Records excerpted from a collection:

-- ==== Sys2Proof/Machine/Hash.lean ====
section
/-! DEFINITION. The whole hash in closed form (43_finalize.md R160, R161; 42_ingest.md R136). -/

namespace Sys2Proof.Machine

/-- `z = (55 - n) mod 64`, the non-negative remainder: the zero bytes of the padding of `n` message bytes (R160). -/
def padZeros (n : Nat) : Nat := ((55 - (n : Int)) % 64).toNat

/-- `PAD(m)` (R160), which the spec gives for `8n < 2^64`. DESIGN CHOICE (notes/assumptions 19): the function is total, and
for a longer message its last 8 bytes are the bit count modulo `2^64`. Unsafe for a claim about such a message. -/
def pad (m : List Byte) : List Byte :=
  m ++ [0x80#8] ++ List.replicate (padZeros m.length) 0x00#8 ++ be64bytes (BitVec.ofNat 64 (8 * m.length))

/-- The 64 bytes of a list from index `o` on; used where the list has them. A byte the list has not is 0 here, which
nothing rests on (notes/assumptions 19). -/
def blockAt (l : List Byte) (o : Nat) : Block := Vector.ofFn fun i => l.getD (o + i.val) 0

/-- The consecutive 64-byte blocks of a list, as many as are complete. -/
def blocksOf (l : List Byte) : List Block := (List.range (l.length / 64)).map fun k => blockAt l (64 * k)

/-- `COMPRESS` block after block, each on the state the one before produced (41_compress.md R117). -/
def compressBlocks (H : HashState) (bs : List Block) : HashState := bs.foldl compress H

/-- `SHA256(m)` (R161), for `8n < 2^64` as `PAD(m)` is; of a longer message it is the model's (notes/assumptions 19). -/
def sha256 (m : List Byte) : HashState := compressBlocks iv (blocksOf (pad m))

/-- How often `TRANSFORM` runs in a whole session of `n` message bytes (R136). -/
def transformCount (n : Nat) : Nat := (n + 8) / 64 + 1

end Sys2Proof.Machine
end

---

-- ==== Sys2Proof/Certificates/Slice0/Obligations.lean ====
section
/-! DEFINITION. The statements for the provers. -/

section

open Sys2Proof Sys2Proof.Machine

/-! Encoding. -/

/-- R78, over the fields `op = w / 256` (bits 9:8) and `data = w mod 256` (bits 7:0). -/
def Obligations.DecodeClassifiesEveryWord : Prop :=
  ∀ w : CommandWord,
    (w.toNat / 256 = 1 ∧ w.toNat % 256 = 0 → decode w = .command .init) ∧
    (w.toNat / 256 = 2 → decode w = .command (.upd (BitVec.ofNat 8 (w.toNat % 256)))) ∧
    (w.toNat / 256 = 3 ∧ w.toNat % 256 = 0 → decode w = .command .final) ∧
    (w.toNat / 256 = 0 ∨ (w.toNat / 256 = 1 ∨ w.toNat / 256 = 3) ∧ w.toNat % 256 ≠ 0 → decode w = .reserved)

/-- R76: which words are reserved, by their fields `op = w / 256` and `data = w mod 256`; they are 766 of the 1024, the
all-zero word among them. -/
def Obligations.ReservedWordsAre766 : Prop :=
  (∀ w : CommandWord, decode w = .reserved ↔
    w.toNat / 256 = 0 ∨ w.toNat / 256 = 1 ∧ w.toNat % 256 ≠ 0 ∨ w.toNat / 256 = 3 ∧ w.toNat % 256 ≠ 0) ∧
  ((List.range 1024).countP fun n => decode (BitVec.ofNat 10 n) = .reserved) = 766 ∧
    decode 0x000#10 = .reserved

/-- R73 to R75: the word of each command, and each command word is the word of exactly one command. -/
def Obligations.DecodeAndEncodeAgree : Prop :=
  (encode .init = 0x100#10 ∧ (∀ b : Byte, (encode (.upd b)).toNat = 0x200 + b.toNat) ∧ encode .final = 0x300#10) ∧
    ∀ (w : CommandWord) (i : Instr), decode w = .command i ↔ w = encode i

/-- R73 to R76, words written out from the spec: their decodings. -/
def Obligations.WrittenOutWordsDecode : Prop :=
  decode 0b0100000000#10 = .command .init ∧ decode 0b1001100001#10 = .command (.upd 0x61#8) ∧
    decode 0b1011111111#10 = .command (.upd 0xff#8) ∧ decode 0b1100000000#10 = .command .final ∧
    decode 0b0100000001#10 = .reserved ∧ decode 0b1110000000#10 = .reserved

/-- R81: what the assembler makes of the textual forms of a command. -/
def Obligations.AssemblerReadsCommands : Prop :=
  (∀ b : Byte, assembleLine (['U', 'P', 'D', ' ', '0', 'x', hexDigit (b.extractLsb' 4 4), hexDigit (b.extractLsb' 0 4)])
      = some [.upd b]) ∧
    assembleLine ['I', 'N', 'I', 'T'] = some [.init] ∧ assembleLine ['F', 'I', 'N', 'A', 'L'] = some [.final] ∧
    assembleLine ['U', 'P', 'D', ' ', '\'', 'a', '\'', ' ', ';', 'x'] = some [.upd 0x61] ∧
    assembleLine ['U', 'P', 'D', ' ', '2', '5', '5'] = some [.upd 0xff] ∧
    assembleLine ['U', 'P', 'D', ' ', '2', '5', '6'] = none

#### What is expected
Wherever the word "HashState" occurs in the data above, copy the line it sits in.

#### Response for this exercise
def compressBlocks (H : HashState) (bs : List Block) : HashState := bs.foldl compress H
def sha256 (m : List Byte) : HashState := compressBlocks iv (blocksOf (pad m))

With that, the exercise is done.